══ Dataset content

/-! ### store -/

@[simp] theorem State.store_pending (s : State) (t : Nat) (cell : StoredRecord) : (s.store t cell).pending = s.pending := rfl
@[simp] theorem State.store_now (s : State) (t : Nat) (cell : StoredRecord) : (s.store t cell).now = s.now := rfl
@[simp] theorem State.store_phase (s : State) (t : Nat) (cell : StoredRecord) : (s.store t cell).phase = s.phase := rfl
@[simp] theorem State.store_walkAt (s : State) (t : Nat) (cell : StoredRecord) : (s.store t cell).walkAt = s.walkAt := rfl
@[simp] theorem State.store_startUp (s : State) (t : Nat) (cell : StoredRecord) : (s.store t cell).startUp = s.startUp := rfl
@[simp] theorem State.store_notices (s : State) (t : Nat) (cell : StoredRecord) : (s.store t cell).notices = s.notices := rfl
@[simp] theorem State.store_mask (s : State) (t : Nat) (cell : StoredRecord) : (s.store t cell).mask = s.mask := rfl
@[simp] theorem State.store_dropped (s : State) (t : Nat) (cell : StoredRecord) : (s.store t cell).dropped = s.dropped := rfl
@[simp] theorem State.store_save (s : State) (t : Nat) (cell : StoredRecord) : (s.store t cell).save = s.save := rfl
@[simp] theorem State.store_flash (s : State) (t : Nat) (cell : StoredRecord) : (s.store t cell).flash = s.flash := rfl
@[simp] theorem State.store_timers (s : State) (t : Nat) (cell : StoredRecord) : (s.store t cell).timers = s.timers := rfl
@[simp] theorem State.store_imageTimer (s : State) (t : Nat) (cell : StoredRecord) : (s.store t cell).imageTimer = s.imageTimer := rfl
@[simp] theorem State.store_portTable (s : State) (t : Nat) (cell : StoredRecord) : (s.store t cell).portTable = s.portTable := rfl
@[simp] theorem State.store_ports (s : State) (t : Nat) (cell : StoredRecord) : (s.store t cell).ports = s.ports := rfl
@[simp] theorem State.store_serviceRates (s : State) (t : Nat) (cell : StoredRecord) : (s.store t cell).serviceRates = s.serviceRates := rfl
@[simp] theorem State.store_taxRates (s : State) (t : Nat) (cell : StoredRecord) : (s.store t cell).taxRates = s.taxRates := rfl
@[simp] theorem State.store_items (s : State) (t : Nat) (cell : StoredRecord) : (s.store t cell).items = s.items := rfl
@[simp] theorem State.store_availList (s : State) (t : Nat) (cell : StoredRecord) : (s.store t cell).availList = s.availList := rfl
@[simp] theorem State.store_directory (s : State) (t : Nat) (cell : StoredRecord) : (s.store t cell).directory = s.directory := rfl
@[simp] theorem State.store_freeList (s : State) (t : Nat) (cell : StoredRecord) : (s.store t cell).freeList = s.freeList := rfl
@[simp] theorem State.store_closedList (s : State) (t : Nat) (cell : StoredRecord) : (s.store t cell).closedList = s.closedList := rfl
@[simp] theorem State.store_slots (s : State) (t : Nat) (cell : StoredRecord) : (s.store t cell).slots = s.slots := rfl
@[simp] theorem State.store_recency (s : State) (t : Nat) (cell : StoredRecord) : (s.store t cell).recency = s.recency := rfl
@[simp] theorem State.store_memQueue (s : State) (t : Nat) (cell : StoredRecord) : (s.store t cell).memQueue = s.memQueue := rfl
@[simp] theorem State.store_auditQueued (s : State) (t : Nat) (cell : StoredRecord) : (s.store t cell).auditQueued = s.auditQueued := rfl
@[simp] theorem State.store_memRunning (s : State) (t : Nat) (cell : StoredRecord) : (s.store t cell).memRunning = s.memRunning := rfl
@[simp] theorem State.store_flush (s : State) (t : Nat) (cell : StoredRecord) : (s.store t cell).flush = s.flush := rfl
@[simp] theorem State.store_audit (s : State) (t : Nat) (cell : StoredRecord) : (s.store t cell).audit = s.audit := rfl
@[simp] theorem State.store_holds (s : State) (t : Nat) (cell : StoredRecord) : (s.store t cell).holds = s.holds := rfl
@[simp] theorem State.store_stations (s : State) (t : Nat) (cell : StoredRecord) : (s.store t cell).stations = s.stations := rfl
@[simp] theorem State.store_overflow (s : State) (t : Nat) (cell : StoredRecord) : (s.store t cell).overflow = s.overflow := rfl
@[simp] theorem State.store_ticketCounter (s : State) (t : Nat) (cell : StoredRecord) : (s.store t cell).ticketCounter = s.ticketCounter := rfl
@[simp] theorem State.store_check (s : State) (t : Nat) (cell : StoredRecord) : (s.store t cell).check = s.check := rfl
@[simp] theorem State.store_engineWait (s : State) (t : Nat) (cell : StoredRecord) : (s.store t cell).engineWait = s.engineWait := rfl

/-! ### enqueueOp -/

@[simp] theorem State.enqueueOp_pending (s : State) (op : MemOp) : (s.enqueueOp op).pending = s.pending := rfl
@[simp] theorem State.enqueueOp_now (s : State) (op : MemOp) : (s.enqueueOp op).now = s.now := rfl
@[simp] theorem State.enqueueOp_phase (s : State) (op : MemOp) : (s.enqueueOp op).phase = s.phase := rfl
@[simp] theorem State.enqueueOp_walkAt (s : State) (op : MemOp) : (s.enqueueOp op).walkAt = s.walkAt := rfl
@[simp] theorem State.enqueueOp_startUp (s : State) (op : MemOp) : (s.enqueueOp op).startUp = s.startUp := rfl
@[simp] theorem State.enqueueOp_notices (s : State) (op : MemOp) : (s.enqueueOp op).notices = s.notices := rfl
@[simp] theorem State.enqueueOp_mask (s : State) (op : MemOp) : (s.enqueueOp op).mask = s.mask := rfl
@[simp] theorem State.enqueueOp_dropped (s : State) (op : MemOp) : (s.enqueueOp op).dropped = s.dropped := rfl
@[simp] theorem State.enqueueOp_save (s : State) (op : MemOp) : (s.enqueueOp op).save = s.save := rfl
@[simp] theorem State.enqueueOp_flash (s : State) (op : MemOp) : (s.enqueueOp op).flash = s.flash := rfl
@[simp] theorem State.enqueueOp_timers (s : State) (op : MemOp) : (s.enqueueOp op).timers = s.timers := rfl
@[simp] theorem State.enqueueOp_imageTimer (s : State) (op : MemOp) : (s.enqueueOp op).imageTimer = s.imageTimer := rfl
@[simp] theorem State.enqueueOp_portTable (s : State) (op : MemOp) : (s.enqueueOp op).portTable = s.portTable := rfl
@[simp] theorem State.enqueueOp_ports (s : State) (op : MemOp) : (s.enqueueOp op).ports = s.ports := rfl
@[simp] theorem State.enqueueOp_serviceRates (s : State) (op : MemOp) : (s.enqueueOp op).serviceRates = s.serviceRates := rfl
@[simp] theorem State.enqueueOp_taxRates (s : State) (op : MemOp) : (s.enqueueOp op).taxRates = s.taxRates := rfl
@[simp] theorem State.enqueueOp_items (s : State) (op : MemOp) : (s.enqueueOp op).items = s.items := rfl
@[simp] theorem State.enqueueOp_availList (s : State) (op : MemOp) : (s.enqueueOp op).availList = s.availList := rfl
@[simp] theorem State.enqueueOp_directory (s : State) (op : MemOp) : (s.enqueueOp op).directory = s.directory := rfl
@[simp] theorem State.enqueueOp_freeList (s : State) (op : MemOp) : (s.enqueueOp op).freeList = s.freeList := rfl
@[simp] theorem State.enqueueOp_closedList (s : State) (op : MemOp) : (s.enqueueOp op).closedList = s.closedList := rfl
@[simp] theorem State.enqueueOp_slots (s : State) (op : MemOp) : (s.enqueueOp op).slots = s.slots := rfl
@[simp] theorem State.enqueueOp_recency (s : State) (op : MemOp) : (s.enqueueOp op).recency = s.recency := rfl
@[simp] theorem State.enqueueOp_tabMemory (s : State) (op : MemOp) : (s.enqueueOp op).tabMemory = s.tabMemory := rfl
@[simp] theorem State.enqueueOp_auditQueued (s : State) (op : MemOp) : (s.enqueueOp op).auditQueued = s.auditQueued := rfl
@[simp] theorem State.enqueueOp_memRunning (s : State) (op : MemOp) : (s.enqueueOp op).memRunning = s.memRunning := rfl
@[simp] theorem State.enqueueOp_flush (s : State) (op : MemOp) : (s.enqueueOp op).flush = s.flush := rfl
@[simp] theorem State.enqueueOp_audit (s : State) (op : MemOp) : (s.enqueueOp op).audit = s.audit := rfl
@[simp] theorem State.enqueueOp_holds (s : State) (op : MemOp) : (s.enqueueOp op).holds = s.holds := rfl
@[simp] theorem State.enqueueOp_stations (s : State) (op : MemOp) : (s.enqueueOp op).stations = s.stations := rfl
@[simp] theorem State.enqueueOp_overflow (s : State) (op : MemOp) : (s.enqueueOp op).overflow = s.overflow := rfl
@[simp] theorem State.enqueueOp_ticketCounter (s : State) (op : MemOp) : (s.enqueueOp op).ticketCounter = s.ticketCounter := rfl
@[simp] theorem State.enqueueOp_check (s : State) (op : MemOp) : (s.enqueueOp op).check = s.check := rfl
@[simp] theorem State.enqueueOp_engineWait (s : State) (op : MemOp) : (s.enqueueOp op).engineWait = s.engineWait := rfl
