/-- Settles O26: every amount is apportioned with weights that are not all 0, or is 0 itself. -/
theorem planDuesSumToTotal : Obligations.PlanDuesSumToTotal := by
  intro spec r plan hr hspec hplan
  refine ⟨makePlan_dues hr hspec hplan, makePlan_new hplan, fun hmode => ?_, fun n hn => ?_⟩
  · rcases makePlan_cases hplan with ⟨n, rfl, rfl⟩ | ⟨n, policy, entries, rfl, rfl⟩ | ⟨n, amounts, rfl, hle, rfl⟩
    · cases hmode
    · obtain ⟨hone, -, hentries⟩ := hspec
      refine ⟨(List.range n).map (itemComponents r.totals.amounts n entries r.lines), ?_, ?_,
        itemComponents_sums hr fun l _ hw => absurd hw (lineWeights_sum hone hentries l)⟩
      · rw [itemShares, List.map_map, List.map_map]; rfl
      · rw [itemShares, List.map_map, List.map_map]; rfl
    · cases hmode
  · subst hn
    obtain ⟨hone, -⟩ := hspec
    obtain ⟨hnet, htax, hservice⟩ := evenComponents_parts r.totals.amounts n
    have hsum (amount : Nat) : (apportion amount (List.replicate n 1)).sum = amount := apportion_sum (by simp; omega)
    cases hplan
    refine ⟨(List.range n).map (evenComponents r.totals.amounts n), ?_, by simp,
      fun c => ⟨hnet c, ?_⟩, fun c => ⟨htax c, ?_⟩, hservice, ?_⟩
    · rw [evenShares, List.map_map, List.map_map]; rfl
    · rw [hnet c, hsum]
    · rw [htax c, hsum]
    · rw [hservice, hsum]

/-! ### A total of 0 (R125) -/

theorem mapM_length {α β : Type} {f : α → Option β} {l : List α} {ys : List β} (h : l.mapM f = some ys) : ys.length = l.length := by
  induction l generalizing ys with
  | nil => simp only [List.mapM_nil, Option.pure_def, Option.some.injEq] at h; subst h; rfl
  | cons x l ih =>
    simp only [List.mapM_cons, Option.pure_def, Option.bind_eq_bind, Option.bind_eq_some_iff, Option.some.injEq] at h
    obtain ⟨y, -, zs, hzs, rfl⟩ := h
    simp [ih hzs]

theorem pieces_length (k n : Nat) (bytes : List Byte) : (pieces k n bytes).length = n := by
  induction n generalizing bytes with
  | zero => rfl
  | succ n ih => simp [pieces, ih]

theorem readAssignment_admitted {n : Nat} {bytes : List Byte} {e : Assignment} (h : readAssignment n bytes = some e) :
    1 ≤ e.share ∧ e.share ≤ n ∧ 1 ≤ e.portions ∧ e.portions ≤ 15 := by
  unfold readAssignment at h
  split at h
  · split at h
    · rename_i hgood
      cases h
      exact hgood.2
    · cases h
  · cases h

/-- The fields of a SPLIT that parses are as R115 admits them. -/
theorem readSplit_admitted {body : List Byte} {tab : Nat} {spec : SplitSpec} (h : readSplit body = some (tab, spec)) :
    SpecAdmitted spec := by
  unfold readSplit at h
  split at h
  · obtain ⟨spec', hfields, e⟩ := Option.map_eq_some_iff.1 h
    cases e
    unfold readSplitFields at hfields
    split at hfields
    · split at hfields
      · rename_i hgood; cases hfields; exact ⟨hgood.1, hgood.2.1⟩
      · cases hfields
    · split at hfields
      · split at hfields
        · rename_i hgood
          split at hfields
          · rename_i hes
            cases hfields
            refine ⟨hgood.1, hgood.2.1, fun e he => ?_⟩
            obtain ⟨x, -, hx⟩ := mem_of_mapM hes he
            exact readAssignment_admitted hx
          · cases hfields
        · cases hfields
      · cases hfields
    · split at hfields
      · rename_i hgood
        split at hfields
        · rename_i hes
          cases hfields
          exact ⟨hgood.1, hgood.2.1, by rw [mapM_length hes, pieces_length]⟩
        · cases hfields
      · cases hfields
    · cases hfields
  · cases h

════

§ Task to complete: Among the entries, count the lines that hold "memRunning". Reply with the count only.

§ Answer area: 2